Your task:
Exact reproduction required: the lines below from the line with "dm⟩ :: rest" to the line with "holds whole. -/", both ends included, and no others.
== Material provided
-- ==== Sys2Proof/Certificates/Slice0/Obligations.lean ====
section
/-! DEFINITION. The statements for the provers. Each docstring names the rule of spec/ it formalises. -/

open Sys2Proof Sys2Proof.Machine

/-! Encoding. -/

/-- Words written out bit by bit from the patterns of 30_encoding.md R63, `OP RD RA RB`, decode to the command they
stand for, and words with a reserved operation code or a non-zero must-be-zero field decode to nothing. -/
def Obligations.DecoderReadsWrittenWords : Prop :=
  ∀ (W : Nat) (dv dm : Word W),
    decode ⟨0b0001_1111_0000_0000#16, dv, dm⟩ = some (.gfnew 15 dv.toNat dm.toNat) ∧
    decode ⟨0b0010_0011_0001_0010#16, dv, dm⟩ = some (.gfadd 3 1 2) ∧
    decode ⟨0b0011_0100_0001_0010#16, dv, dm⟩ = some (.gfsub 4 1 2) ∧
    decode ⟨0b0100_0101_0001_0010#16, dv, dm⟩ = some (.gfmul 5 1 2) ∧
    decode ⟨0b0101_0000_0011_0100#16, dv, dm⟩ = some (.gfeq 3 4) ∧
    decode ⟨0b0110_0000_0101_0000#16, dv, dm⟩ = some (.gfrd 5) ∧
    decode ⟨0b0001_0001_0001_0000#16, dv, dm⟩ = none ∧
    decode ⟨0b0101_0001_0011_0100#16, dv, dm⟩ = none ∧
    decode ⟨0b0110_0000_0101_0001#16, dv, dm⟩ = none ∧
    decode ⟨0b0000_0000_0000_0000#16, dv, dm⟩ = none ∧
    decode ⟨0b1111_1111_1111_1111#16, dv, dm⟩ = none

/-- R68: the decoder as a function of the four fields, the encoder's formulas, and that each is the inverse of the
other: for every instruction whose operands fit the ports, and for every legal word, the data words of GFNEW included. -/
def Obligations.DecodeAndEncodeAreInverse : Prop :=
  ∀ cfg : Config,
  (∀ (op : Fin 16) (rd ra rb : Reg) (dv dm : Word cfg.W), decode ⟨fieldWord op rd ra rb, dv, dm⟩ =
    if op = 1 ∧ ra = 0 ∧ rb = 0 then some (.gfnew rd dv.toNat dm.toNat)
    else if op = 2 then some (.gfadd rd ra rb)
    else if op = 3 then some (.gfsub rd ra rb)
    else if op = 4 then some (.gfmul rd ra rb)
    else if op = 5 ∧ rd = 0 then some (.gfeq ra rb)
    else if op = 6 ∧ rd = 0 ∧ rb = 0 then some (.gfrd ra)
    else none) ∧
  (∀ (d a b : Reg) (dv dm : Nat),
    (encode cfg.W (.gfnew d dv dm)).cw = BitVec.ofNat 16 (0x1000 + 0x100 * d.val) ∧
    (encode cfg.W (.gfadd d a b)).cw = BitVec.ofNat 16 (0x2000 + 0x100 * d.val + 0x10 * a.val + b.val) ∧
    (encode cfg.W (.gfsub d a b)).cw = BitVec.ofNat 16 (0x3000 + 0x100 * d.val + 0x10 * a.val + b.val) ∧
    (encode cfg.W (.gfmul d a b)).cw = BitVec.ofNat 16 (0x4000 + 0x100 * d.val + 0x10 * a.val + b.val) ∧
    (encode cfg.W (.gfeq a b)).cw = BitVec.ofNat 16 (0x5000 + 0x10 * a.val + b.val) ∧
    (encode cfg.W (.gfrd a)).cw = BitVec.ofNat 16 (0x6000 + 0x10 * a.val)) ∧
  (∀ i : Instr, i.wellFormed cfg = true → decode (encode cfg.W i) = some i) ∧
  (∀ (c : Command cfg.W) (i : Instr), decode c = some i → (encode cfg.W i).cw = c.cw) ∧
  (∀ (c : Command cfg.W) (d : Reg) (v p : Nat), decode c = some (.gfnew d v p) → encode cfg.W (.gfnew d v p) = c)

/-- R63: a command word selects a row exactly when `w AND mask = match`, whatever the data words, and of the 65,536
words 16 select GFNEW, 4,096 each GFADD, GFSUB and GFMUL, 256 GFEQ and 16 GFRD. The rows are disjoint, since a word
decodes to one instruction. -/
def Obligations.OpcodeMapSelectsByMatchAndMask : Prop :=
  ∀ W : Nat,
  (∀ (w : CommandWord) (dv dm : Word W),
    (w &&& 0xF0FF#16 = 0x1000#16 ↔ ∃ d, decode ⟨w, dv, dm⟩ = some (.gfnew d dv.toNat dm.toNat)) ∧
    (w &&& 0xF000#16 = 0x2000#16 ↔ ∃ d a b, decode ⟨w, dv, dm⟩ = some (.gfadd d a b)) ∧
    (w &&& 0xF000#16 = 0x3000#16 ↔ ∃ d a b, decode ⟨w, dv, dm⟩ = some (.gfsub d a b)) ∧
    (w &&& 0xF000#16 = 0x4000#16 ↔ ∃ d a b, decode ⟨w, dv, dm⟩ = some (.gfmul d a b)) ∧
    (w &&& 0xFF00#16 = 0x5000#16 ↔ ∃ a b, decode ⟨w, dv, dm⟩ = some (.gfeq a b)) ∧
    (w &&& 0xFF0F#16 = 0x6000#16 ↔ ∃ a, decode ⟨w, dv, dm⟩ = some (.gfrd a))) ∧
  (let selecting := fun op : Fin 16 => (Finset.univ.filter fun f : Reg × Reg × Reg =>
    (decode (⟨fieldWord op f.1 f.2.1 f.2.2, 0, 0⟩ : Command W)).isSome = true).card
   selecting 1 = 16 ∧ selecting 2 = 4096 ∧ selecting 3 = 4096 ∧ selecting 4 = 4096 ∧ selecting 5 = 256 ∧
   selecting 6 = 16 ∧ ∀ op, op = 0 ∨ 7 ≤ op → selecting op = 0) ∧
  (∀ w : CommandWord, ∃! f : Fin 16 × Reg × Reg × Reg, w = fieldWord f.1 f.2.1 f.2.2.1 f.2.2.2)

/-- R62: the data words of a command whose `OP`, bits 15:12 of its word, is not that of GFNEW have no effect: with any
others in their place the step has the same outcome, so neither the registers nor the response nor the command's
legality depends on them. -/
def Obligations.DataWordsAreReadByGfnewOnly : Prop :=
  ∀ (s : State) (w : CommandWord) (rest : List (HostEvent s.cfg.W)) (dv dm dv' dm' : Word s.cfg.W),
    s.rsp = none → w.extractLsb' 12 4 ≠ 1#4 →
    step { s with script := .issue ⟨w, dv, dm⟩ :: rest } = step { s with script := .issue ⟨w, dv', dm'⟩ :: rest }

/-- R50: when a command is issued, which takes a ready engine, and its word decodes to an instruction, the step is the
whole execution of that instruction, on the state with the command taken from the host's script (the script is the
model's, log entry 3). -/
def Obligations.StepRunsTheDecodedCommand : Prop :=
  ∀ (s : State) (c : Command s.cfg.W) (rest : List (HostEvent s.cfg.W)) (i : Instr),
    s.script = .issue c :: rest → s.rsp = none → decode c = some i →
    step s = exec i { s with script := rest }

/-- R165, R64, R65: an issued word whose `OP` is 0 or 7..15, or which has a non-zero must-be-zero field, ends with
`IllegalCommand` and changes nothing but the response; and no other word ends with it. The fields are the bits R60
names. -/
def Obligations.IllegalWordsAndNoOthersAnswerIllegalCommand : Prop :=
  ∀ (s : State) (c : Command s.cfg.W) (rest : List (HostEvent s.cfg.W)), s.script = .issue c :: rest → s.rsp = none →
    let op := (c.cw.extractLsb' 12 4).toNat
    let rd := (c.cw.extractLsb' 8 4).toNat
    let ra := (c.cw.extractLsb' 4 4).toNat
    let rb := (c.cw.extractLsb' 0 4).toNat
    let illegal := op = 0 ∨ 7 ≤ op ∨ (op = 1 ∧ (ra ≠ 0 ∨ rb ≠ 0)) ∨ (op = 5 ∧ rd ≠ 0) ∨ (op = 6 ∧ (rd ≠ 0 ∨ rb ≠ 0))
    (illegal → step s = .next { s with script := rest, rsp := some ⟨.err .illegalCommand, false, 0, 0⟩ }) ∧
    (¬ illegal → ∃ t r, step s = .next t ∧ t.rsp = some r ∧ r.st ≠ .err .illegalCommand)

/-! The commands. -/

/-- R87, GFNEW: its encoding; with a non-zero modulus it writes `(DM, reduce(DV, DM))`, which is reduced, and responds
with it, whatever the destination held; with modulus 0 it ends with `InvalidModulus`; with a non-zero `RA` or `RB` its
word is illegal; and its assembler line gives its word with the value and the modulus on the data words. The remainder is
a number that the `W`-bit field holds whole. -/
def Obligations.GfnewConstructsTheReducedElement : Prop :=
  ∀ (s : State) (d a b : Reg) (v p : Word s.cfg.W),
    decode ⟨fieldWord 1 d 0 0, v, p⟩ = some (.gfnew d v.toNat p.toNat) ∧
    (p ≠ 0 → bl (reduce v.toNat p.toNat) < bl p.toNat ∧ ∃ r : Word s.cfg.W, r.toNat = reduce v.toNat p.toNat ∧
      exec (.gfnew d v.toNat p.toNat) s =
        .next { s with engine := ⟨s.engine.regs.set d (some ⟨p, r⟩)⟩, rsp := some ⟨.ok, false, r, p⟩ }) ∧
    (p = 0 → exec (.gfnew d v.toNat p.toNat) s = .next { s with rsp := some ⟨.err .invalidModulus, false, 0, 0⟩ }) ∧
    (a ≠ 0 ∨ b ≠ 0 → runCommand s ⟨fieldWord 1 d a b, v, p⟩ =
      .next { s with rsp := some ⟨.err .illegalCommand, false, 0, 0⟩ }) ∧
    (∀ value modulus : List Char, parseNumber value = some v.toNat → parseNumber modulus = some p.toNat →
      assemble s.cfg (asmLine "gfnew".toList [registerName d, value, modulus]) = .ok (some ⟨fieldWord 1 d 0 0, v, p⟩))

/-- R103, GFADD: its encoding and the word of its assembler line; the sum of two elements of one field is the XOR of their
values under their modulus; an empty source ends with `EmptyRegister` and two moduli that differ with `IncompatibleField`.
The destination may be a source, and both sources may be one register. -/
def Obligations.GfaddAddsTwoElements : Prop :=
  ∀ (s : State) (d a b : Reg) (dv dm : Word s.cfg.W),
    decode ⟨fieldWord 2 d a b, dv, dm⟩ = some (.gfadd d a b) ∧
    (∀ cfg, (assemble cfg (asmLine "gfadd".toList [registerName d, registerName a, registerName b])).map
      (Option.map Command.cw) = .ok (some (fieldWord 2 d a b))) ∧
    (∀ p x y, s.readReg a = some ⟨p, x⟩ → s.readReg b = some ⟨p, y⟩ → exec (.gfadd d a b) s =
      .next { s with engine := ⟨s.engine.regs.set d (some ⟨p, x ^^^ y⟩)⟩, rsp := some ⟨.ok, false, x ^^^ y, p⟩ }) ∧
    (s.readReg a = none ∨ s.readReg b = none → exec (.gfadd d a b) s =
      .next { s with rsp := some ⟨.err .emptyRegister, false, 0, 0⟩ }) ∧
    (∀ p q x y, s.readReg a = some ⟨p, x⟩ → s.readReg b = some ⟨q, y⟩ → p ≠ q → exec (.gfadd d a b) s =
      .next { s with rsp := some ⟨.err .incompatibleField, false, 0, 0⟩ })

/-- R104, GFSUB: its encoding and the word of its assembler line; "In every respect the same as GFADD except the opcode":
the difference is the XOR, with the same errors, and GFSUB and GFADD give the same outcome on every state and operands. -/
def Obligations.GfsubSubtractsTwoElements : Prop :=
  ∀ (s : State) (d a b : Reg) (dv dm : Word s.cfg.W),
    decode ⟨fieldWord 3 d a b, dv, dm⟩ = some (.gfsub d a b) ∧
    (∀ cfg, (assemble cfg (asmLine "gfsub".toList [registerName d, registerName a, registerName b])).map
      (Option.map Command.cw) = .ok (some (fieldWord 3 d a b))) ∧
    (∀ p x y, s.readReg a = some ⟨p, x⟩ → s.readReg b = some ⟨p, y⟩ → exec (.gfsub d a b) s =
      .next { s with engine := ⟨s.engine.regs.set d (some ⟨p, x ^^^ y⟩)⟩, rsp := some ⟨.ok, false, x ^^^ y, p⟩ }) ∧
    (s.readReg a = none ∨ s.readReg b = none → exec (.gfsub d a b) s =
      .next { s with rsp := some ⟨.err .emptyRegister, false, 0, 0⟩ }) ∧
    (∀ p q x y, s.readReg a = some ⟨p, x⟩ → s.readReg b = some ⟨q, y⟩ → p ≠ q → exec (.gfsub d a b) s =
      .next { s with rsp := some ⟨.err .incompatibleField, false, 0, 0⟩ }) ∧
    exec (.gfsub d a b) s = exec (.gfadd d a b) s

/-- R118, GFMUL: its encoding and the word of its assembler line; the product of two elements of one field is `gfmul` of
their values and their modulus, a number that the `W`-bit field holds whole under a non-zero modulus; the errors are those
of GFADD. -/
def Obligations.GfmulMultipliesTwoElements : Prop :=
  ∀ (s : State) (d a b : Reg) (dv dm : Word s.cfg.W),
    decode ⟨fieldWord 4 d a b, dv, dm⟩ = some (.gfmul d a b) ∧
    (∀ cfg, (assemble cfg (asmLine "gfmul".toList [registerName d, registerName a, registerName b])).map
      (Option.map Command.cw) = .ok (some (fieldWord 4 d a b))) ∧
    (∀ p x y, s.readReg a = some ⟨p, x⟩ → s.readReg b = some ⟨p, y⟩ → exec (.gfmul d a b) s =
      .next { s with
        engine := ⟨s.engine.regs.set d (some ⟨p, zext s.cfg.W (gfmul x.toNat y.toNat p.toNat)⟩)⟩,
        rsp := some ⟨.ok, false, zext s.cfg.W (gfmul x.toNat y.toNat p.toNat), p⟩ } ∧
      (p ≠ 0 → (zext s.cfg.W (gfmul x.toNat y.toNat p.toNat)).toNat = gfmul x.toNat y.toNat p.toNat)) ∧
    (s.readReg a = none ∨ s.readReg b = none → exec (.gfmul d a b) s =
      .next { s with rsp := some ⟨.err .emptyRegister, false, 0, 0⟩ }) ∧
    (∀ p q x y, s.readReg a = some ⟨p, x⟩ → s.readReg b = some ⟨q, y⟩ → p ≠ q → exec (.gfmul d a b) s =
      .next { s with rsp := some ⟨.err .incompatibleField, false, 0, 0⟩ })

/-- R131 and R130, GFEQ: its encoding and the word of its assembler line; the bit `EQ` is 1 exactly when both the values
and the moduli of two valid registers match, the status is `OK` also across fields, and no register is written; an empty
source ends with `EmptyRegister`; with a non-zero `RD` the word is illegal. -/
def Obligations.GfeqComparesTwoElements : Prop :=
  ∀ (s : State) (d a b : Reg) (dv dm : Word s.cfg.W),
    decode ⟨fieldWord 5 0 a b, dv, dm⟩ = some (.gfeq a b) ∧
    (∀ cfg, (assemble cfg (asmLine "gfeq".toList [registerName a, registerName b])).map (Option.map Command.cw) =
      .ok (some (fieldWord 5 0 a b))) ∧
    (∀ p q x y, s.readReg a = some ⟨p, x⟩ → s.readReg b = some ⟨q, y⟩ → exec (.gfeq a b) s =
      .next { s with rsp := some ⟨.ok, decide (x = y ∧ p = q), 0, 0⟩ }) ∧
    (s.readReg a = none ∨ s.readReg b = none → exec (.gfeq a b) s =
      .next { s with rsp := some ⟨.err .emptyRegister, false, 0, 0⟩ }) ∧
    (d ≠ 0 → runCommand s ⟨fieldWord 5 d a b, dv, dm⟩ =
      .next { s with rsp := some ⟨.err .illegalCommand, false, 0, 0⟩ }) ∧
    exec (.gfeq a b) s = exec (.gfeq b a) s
====
== Material provided
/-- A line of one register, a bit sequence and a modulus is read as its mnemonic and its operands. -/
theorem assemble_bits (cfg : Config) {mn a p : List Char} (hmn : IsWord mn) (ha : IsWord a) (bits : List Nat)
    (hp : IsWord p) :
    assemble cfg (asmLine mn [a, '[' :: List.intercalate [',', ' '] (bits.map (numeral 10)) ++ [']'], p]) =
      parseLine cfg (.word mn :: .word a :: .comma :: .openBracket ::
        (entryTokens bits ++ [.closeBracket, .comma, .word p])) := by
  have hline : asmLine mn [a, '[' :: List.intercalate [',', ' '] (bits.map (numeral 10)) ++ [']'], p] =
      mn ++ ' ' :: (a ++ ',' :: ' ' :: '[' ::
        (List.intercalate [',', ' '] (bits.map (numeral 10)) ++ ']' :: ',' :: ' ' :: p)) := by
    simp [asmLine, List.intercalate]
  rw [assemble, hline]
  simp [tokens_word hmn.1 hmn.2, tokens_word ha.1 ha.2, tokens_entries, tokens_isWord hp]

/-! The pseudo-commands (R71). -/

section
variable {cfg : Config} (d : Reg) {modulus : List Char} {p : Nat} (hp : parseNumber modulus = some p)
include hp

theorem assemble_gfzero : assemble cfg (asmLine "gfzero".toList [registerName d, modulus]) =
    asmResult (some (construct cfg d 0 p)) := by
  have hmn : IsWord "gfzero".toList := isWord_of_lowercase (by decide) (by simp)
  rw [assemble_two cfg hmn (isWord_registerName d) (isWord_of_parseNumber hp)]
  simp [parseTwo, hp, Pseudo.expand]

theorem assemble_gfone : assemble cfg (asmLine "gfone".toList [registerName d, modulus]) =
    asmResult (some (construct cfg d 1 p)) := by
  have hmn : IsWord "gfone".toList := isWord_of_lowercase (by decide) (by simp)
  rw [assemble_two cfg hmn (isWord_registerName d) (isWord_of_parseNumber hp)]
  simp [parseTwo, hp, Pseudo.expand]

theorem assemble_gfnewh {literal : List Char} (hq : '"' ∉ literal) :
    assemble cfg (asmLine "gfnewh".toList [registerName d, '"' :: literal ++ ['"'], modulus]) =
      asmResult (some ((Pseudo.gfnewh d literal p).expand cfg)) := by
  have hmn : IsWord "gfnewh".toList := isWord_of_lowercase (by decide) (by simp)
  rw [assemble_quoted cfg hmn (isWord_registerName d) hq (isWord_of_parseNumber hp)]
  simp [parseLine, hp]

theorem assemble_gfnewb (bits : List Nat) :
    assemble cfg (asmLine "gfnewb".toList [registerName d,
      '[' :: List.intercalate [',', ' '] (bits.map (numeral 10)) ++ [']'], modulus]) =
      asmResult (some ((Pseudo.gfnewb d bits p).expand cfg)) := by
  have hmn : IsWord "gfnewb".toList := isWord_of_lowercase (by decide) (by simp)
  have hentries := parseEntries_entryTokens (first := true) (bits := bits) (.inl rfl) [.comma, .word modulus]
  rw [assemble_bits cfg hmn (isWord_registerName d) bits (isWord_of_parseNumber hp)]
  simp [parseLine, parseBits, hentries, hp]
====
Your response:
    step { s with script := .issue ⟨w, dv, dm⟩ :: rest } = step { s with script := .issue ⟨w, dv', dm'⟩ :: rest }

/-- R50: when a command is issued, which takes a ready engine, and its word decodes to an instruction, the step is the
whole execution of that instruction, on the state with the command taken from the host's script (the script is the
model's, log entry 3). -/
def Obligations.StepRunsTheDecodedCommand : Prop :=
  ∀ (s : State) (c : Command s.cfg.W) (rest : List (HostEvent s.cfg.W)) (i : Instr),
    s.script = .issue c :: rest → s.rsp = none → decode c = some i →
    step s = exec i { s with script := rest }

/-- R165, R64, R65: an issued word whose `OP` is 0 or 7..15, or which has a non-zero must-be-zero field, ends with
`IllegalCommand` and changes nothing but the response; and no other word ends with it. The fields are the bits R60
names. -/
def Obligations.IllegalWordsAndNoOthersAnswerIllegalCommand : Prop :=
  ∀ (s : State) (c : Command s.cfg.W) (rest : List (HostEvent s.cfg.W)), s.script = .issue c :: rest → s.rsp = none →
    let op := (c.cw.extractLsb' 12 4).toNat
    let rd := (c.cw.extractLsb' 8 4).toNat
    let ra := (c.cw.extractLsb' 4 4).toNat
    let rb := (c.cw.extractLsb' 0 4).toNat
    let illegal := op = 0 ∨ 7 ≤ op ∨ (op = 1 ∧ (ra ≠ 0 ∨ rb ≠ 0)) ∨ (op = 5 ∧ rd ≠ 0) ∨ (op = 6 ∧ (rd ≠ 0 ∨ rb ≠ 0))
    (illegal → step s = .next { s with script := rest, rsp := some ⟨.err .illegalCommand, false, 0, 0⟩ }) ∧
    (¬ illegal → ∃ t r, step s = .next t ∧ t.rsp = some r ∧ r.st ≠ .err .illegalCommand)

/-! The commands. -/

/-- R87, GFNEW: its encoding; with a non-zero modulus it writes `(DM, reduce(DV, DM))`, which is reduced, and responds
with it, whatever the destination held; with modulus 0 it ends with `InvalidModulus`; with a non-zero `RA` or `RB` its
word is illegal; and its assembler line gives its word with the value and the modulus on the data words. The remainder is
a number that the `W`-bit field holds whole. -/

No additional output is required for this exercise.